> _INPUT RECORDS_
-- ==== Sys2Proof/Machine/StateDsp.lean ====
section
/-! DEFINITION. Plain-data state of the DSP cores beside their entries (chapter 9). -/

namespace Sys2Proof.Machine

/-- A complex accumulator: two components within ±(2^39 − 1) and its poison bit (R278, R281). -/
structure DspAcc where
  re : Int
  im : Int
  poison : Bool
  deriving DecidableEq, Repr

/-- A register write on its way (R291). -/
inductive RegWrite where
  | d (i : Nat) (v : Word32) (poison : Bool)
  | a (i : Nat) (v : Word32)
  | m (i : Nat) (v : Word32)
  /-- An accumulator as MVA and MVA2 see it. -/
  | ac (i : Nat) (v : DspAcc)
  | cr (sel : Nat) (v : Nat)
  | flag (i : Nat) (b : Bool)
  | ie (b : Bool)
  | lr (v : Nat)
  deriving DecidableEq, Repr

/-- A write, the number of the first bundle that sees it, and whether a load makes it. -/
structure PendWrite where
  due : Nat
  load : Bool
  what : RegWrite
  deriving DecidableEq, Repr

/-- An outstanding far access (R299): its number, whether it is a store, its destination, byte address and data, its bundle, and whether the fabric has it. -/
structure FarOp where
  id : Nat
  store : Bool
  dst : Nat
  addr : Nat
  data : Nat
  bundle : Nat
  sent : Bool
  deriving DecidableEq, Repr

/-- A response on its way to a core: the access, its cause (R381) and its word. -/
structure FarResp where
  id : Nat
  cause : Nat
  data : Nat
  deriving DecidableEq, Repr

/-- A running repeat (R294): first bundle, length, iterations still to run after this one; `armed` until its REP bundle ends. -/
structure Repeat where
  start : Nat
  len : Nat
  left : Nat
  armed : Bool
  deriving DecidableEq, Repr

/-- A trap raised and not yet taken (R303): cause, TRAP code, bundle, data address, later faults. -/
structure PendTrap where
  cause : Nat
  code : Nat
  bundle : Nat
  data : Nat
  further : Nat
  deriving DecidableEq, Repr

/-- What a core whose status is no longer ON still does before it stops: it issues up to its next boundary, or copies an image (R307, R308). -/
inductive DspEnding where
  | issuing | loading
  deriving DecidableEq, Repr

/-- A DSP core (R276 to R280). `sr` holds the writable bits of SR; S and REPA are computed. `bundle` counts bundles, for R291. -/
structure DspCore where
  d : List Word32
  dPoison : List Bool
  a : List Word32
  m : List Word32
  /-- The accumulators as the next accumulating operation sees them. -/
  ac : List DspAcc
  /-- The accumulators as MVA and MVA2 see them. -/
  acOut : List DspAcc
  sr : Nat
  imr : Nat
  vbr : Nat
  epc : Nat
  esr : Nat
  ecause : Nat
  eaddr : Nat
  edata : Nat
  lr : Nat
  lc : Nat
  bxm : Nat
  bsh : Nat
  bexp : Nat
  /-- DSPCLK ticks since enable, 64 bits, and the latch of CYCH. -/
  cycl : Nat
  cych : Nat
  am : List Nat
  ab : List Word32
  pc : Nat
  bundle : Nat
  /-- Instruction memory: one 64-bit bundle an entry, from bundle 0, as far as images have written it; the rest of its 8,192 bundles hold 0
  (DESIGN CHOICE, log 56). -/
  imem : List Nat
  /-- Data memory by byte address; a byte not listed is 0 (R308). -/
  dmem : List Host.Cell
  /-- Slot A of the bundle at `pc` has issued and its slot B follows. -/
  issued : Bool
  writes : List PendWrite
  /-- The DIV in flight (R291). -/
  div : Option PendWrite
  /-- Target of a branch, and the bundles until it issues: 3 while the branch bundle issues, then 2 and 1. -/
  branch : Option (Nat × Nat)
  /-- SR that RTI restores when its target issues. -/
  rtiSr : Option Nat
  rep : Option Repeat
  /-- Where a skipped repeat block ends. -/
  skip : Option Nat
  halting : Bool
  satNow : Bool
  trap : Option PendTrap
  /-- Cause of a double fault in this bundle. -/
  double : Option Nat
  far : List FarOp
  responses : List FarResp
  nextId : Nat
  /-- Rotating pointers of the interrupt choice, by class (R21, R300). -/
  irqPtr : List Nat
  haltReq : Bool
  stepping : Bool
  ending : Option DspEnding
  /-- The breakpoint at `pc` has been passed by a resume or a step. -/
  passBreak : Bool
  /-- A staged image awaits its boundary (R307). -/
  applyReq : Bool
  /-- The live image has not been copied yet. -/
  imageNew : Bool
  /-- Fifths of a DSPCLK tick not yet counted in `cycl`. -/
  phase : Nat
  deriving DecidableEq, Repr

/-- An accumulator at 0. -/
def DspAcc.zero : DspAcc := ⟨0, 0, false⟩

/-- A core after reset. -/
def DspCore.reset : DspCore :=
  { d := List.replicate 16 0, dPoison := List.replicate 16 false, a := List.replicate 8 0, m := List.replicate 8 0,
    ac := [DspAcc.zero, DspAcc.zero], acOut := [DspAcc.zero, DspAcc.zero], sr := 0, imr := 0, vbr := 0, epc := 0, esr := 0, ecause := 0, eaddr := 0,
    edata := 0, lr := 0, lc := 0, bxm := 15, bsh := 0, bexp := 0, cycl := 0, cych := 0, am := List.replicate 8 0, ab := List.replicate 8 0,
    pc := 0, bundle := 0, imem := [], dmem := [], issued := false, writes := [], div := none, branch := none, rtiSr := none, rep := none, skip := none,
    halting := false, satNow := false, trap := none, double := none, far := [], responses := [], nextId := 0, irqPtr := [0, 0, 0, 0],
    haltReq := false, stepping := false, ending := none, passBreak := false, applyReq := false, imageNew := false, phase := 0 }

/-- The cores. -/
structure DspState where
  cores : List DspCore
  deriving DecidableEq, Repr

/-- Sixteen cores after reset. -/
def DspState.reset : DspState := ⟨List.replicate 16 DspCore.reset⟩

end Sys2Proof.Machine
end

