/-- 01h written to 6830h+k.04: a latched ball is released, a pulse goes on (R496). -/
def cmdRelease (k : Nat) (s : State) : Verdict :=
  .ok (if (s.alertBall k).latched then s.setAlert k { s.alertBall k with latched := false } else s)

/-! ## Counters and snapshots (R499 to R503) -/

/-- The value of counter `n`. -/
def State.counter (s : State) (n : Nat) : Nat := (nthD ⟨0, false⟩ s.dowel.counters n).value

/-- A counter's value becomes 0. -/
def State.counterZero (s : State) (n : Nat) : State :=
  { s with dowel := { s.dowel with counters := modNth (fun c => { c with value := 0 }) s.dowel.counters n } }

/-- One ON counter of a group at its snapshot. -/
def State.snapCounter (s : State) (g n : Nat) : State :=
  let s := s.setReg (0x6A40 + n) 7 (s.counter n)
  if s.flag (0x6A10 + g) 4 then s.counterZero n else s

/-- Group `g` takes a snapshot, once per tick (R502). -/
def State.snapshot (s : State) (g : Nat) : State :=
  if nthD none s.dowel.snapTick g = some s.time.tclk then s else
  let s := { s with dowel := { s.dowel with snapTick := modNth (fun _ => some s.time.tclk) s.dowel.snapTick g } }
  let s := s.each ((s.idxWith 0x6A40 0x6A7F 2 stOn).filter (fun i => s.reg i 5 = g)) (fun i s => s.snapCounter g (i - 0x6A40))
  ((s.inc64 (0x6A10 + g) 5 1).setReg (0x6A10 + g) 6 (s.tb80 0)).setReg (0x6A10 + g) 7 s.sc

/-- A time in ns as a TIME80. -/
def time80OfNs (ns : Nat) : Nat := time80 (ns / 1000000000) (ns % 1000000000)

/-- A TIME80 in ns. -/
def nsOfTime80 (v : Nat) : Nat := v / 2 ^ 32 * 1000000000 + v % 2 ^ 32

/-- The next snapshot time: the least time + n × period later than now (R502). -/
def nextSnapTime (t period now : Nat) : Nat := if now < t then t else t + ((now - t) / period + 1) * period

/-- The single snapshot time of group `g` has been served, or waits again. -/
def State.setSnapDone (s : State) (g : Nat) (b : Bool) : State := { s with dowel := { s.dowel with snapDone := modNth (fun _ => b) s.dowel.snapDone g } }

/-- Group `g` waits for its snapshot time and TB0 has reached it (R502). -/
def State.snapTimeReached (s : State) (g : Nat) : Bool :=
  (s.reg (0x6A10 + g) 1 = 1 || s.reg (0x6A10 + g) 1 = 3) && !nthD false s.dowel.snapDone g && decide (nsOfTime80 (s.reg (0x6A10 + g) 2) ≤ s.tb0Ns)

/-- The snapshot of a reached time: with a period, the next time follows; without one, the group waits for no further time (R502). -/
def State.snapAtTime (s : State) (g : Nat) : State :=
  let p := s.reg (0x6A10 + g) 3
  let s := s.snapshot g
  if p = 0 then s.setSnapDone g true
  else s.setReg (0x6A10 + g) 2 (time80OfNs (nextSnapTime (nsOfTime80 (s.reg (0x6A10 + g) 2)) p s.tb0Ns))

/-- SNAPSHOT_TIME (R502); before TB0 reaches the time its moment has not come (log 15). -/
def execSnapshotTime (g : Nat) (s : State) : Result := inst (decide (g < 8)) (.next (if s.snapTimeReached g then s.snapAtTime g else s))

/-- A delivery at ctr.snap<g> is taken; the group snapshots in EVENT and BOTH (R502). -/
def State.snapEvent (s : State) (g : Nat) : State :=
  match s.held (0x420 + g) with
  | none => s
  | some _ =>
    let s := s.takeInput (0x420 + g)
    if s.reg (0x6A10 + g) 1 = 2 || s.reg (0x6A10 + g) 1 = 3 then s.snapshot g else s

/-- SNAPSHOT_EVENT (R502). -/
def execSnapshotEvent (g : Nat) (s : State) : Result := inst (decide (g < 8)) (.next (s.snapEvent g))

/-- 01h written to 6A10h+g.08 (R502). -/
def cmdSnapNow (g : Nat) (s : State) : Verdict := .ok (s.snapshot g)

/-- A counter is cleared, from the dictionary or the page (R501, R503). -/
def cmdCounterClear (n : Nat) (s : State) : Verdict := .ok (s.counterZero n)

/-- COUNTER_WRAP (R501): an increment at 2^48 − 1 wraps to 0 and sets OVF; MAXIMUM never wraps. -/
def execCounterWrap (n : Nat) (s : State) : Result :=
  inst (decide (n < 64)) <|
  if s.reg (0x6A40 + n) 2 = stOn && s.reg (0x6A40 + n) 4 ≠ 2 && s.counter n = 2 ^ 48 - 1 then .next (s.counterAdd n 1) else .next s
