-- ==== Sys2Proof/Machine/Sheaf.lean ====
section
/-! DEFINITION. Sheaf links: frames, items, control words, lanes, groups, spare-lane failover and PRBS (chapter 2). -/

namespace Sys2Proof.Machine

/-! ## Hidden state of lanes, groups and streams -/

/-- A receive lane begins again, its elastic buffer centred. -/
def RxLane.again (x : RxLane) : RxLane := { RxLane.reset with prbs := x.prbs, stopped := x.stopped }

/-- Receive lane `n`. -/
def State.rxLane (s : State) (n : Nat) : RxLane := (lookup s.sheaf.rx n).getD RxLane.reset
/-- Replace receive lane `n`. -/
def State.setRx (s : State) (n : Nat) (x : RxLane) : State := { s with sheaf := { s.sheaf with rx := insertKey s.sheaf.rx n x } }
/-- Map receive lane `n`. -/
def State.modRx (s : State) (n : Nat) (f : RxLane → RxLane) : State := s.setRx n (f (s.rxLane n))
/-- Transmit lane `n`. -/
def State.txLane (s : State) (n : Nat) : TxLane := (lookup s.sheaf.tx n).getD TxLane.reset
/-- Replace transmit lane `n`. -/
def State.setTx (s : State) (n : Nat) (x : TxLane) : State := { s with sheaf := { s.sheaf with tx := insertKey s.sheaf.tx n x } }
/-- The group whose entries are at index `idx`. -/
def State.group (s : State) (idx : Nat) : LinkGroup := (lookup s.sheaf.groups idx).getD LinkGroup.reset
/-- Replace a group. -/
def State.setGroup (s : State) (idx : Nat) (x : LinkGroup) : State :=
  { s with sheaf := { s.sheaf with groups := insertKey s.sheaf.groups idx x } }
/-- Output stream `k`. -/
def State.stream (s : State) (k : Nat) : OutStream := (lookup s.sheaf.streams k).getD OutStream.reset
/-- Replace output stream `k`, showing its credit (R79). -/
def State.setStream (s : State) (k : Nat) (x : OutStream) : State :=
  ({ s with sheaf := { s.sheaf with streams := insertKey s.sheaf.streams k x } }).setReg (0x2700 + k) 4 ((x.limit + 2 ^ 32 - x.sent) % 2 ^ 32)

/-! ## Groups (R62) -/

/-- First lane of a group. -/
def State.firstLane (s : State) (idx : Nat) : Nat := s.reg idx 3
/-- Active lanes of a group. -/
def State.activeLanes (s : State) (idx : Nat) : Nat := s.reg idx 4
/-- Lanes of a group, its spare included. -/
def State.laneCount (s : State) (idx : Nat) : Nat := s.reg idx 4 + ofBool (s.flag idx 5)
/-- The lanes of a group by device number. -/
def State.lanesOf (s : State) (idx : Nat) : List Nat := (List.range (s.laneCount idx)).map (fun i => s.firstLane idx + i)
/-- A lane belongs to a group. -/
def State.inGroup (s : State) (idx lane : Nat) : Bool :=
  decide (s.firstLane idx ≤ lane) && decide (lane < s.firstLane idx + s.laneCount idx)

/-- Groups of one direction whose status is not OFF: receive groups from 2440h, transmit groups from 2460h. -/
def State.liveGroups (s : State) (tx : Bool) : List Nat :=
  let lo := if tx then 0x2460 else 0x2440
  let hi := if tx then 0x246F else 0x245F
  s.idxWith lo hi 2 stEnabling ++ s.idxWith lo hi 2 stOn ++ s.idxWith lo hi 2 stDisabling ++ s.idxWith lo hi 2 stPending

/-- The group of one direction that a lane belongs to, if it is not OFF. -/
def State.groupOf (s : State) (tx : Bool) (lane : Nat) : Option Nat := (s.liveGroups tx).find? (fun g => s.inGroup g lane)

/-- A group is enabled: ENABLING or ON. -/
def State.groupUp (s : State) (idx : Nat) : Bool := s.reg idx 2 = stOn || s.reg idx 2 = stEnabling

/-- Lane state codes of R61. -/
abbrev lnOff : Nat := 0
abbrev lnAcquire : Nat := 1
abbrev lnSearch : Nat := 2
abbrev lnLocked : Nat := 3
abbrev lnFailed : Nat := 4
abbrev lnPrbs : Nat := 5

> _EXERCISE DETAILS_
Say how many lines in the listing above hold "inductive". Give the number only.

> _WRITTEN RESPONSE_
2